Java has really improved their support. The latest version of Java does not even install the updater stuff if you go through the MSI alone.
 
The latest version of Java does not even install the updater stuff if you go through the MSI alone.

Is that particularly wise in your opinion?
The reason they are constantly patching their (shitty) software is because of exploits being, wait for it, exploited.

The amount of work to keep this stuff updated sucks, but IMHO, is necessary.
 
Is that particularly wise in your opinion?
The reason they are constantly patching their (shitty) software is because of exploits being, wait for it, exploited.

The amount of work to keep this stuff updated sucks, but IMHO, is necessary.
Depending on your environment, yes. I don't make everyone in my environment Administrators, so they can't update anyways. Not having the update component removes the annoying "prompt to update but can't" that limited users get. This way, I am in control of the update process which as an admin is my job.
 
Yeah. It is an Admins job. But I have over 20 networks I look after. Ninite pro is THE solution. Even if you were just updating a single network of computers, it is a gigantic time saver.
 
The prices on Ninite pro are pretty steep imo. Sure it saves time, but for my one network I can't see paying that much.

I can't find it at the moment, but i remember seeing a post somewhere about writing a script to launch a regular ninite updater and passing it credentials.
 
The prices on Ninite pro are pretty steep imo.
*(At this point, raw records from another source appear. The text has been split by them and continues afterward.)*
/-- The settings outside the maquette that wait for a boundary: compose events, freeze detection, mask set, probe. -/
def State.smallSettings (s : State) : State :=
  let s := match s.com.composeWait with
    | none => s
    | some (line, en) => { s with com := { s.com with matchLine := line, eventEn := en, composeWait := none } }
  let s := match s.com.freezeWait with
    | none => s
    | some (pitch, n) => { s with com := { s.com with sigPitch := pitch, compositeN := n, freezeWait := none } }
  { s with col := { s.col.applyMask with probePos := s.col.probeNext.getD s.col.probePos, probeNext := none } }

/-- The copy for the boundary after becomes that for the next. -/
def ColourUnit.shiftMarks (u : ColourUnit) : ColourUnit :=
  { u with marks := (u.marks.filter fun m => m.copy != 0).map fun m => if m.copy = 1 then { m with copy := 0 } else m }

/-- Step 2 of R21. -/
def State.configBoundary (s : State) : State :=
  let s := { s with chi := { s.chi with darkTick := false } }
  let s := s.switchCast
  let due := s.com.next
  let s := { s with com := { s.com with next := s.com.later, later := none } }
  let s := match due with
    | none => s
    | some p => s.goLive p
  let s := { s with col := s.col.shiftMarks }
  let s := s.enterPlinth due.isSome
  let s := match s.src.apply with
    | none => s
    | some set => (({ s with src := { s.src with apply := none } }).putSources set).sourceApplied none
  s.smallSettings

/-! ## Step 3: lanes and the cast in force (06 R125, R137, R143; 07 R167 to R169) -/

/-- Loads run on an array: the sequencer plays a cast in force that shows it. -/
def State.hasLoads (s : State) (a : Nat) : Bool :=
  s.chi.sequencing && s.showsInForce a && !(s.com.live.picSlots a).isEmpty

/-- A ready lane whose array has taken it into its lane map, or plays no loads, enters service. -/
def State.restoreLane (s : State) (n : Nat) : State :=
  match s.laneArray n with
  | none => s
  | some a =>
    let l := at_ s.pl.lanes n
    if l.ready ∧ l.held = false ∧ (s.array a).state = 5 ∧
        ((at_ s.chi.runs a).mapLanes.getLsbD n ∨ s.hasLoads a = false) then
      let s := s.lane n fun l => { l with ok := true, ready := false }
      s.raiseB 0x0502 n (s.laneCount a + 256 * a)
    else s

/-- The reason of CAST_IN_FORCE. Where a CAST_SWITCH and a commit both change the live active cast at a boundary it is 1: the spec lists
reasons 0 and 1 together (DESIGN CHOICE, assumption 124). -/
def castReason (held lanes : Bool) (activeBefore activeNow : Option Nat) (switched : Bool) : Nat :=
  if held then 4 else if lanes then 2
  else if activeBefore ≠ activeNow then (if switched then 1 else 0) else 3

/-- The cast in force and the dark arrays of the tick, with CAST_IN_FORCE if either changes. -/
def State.setCast (s : State) (c : CastChoice) (reason : Nat) : State :=
  let dark := (c.dark.map fun a => 2 ^ a).sum
  let old := s.chi.inForce
  let change := decide (c.cast ≠ old) || decide (dark ≠ s.chi.dark)
  let s := { s with chi := { s.chi with inForce := c.cast, dark := dark } }
  if change then
    ({ s with chi := { s.chi with changes := s.chi.changes + 1 } }).raiseB 0x0481 0
      (c.cast + 256 * old + 65536 * dark + 2 ^ 20 * reason)
  else s
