-- ==== Sys2Proof/Machine/Dispatch.lean ====
section
/-! DEFINITION. The dispatch: one arm per row of the opcode table. -/
namespace Sys2Proof.Machine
Sure it saves time, but for my one network I can't see paying that much.

I can't find it at the moment, but i remember seeing a post somewhere about writing a script to launch a regular ninite updater and passing it credentials.

If $20 a month is steep for 100 computers, I'd change work establishments.

For what they charge for 1000 computers, I charge for under 2 hours of my time.
 
Turning UAC off is a horrible idea for 90%+ of all users....mostly because that one change disables IE protected mode. So unless you intend to remove IE from all those machines that you turned UAC off on....you just effectively turned on drive by downloading. Enjoy your malware via IE ala XP style.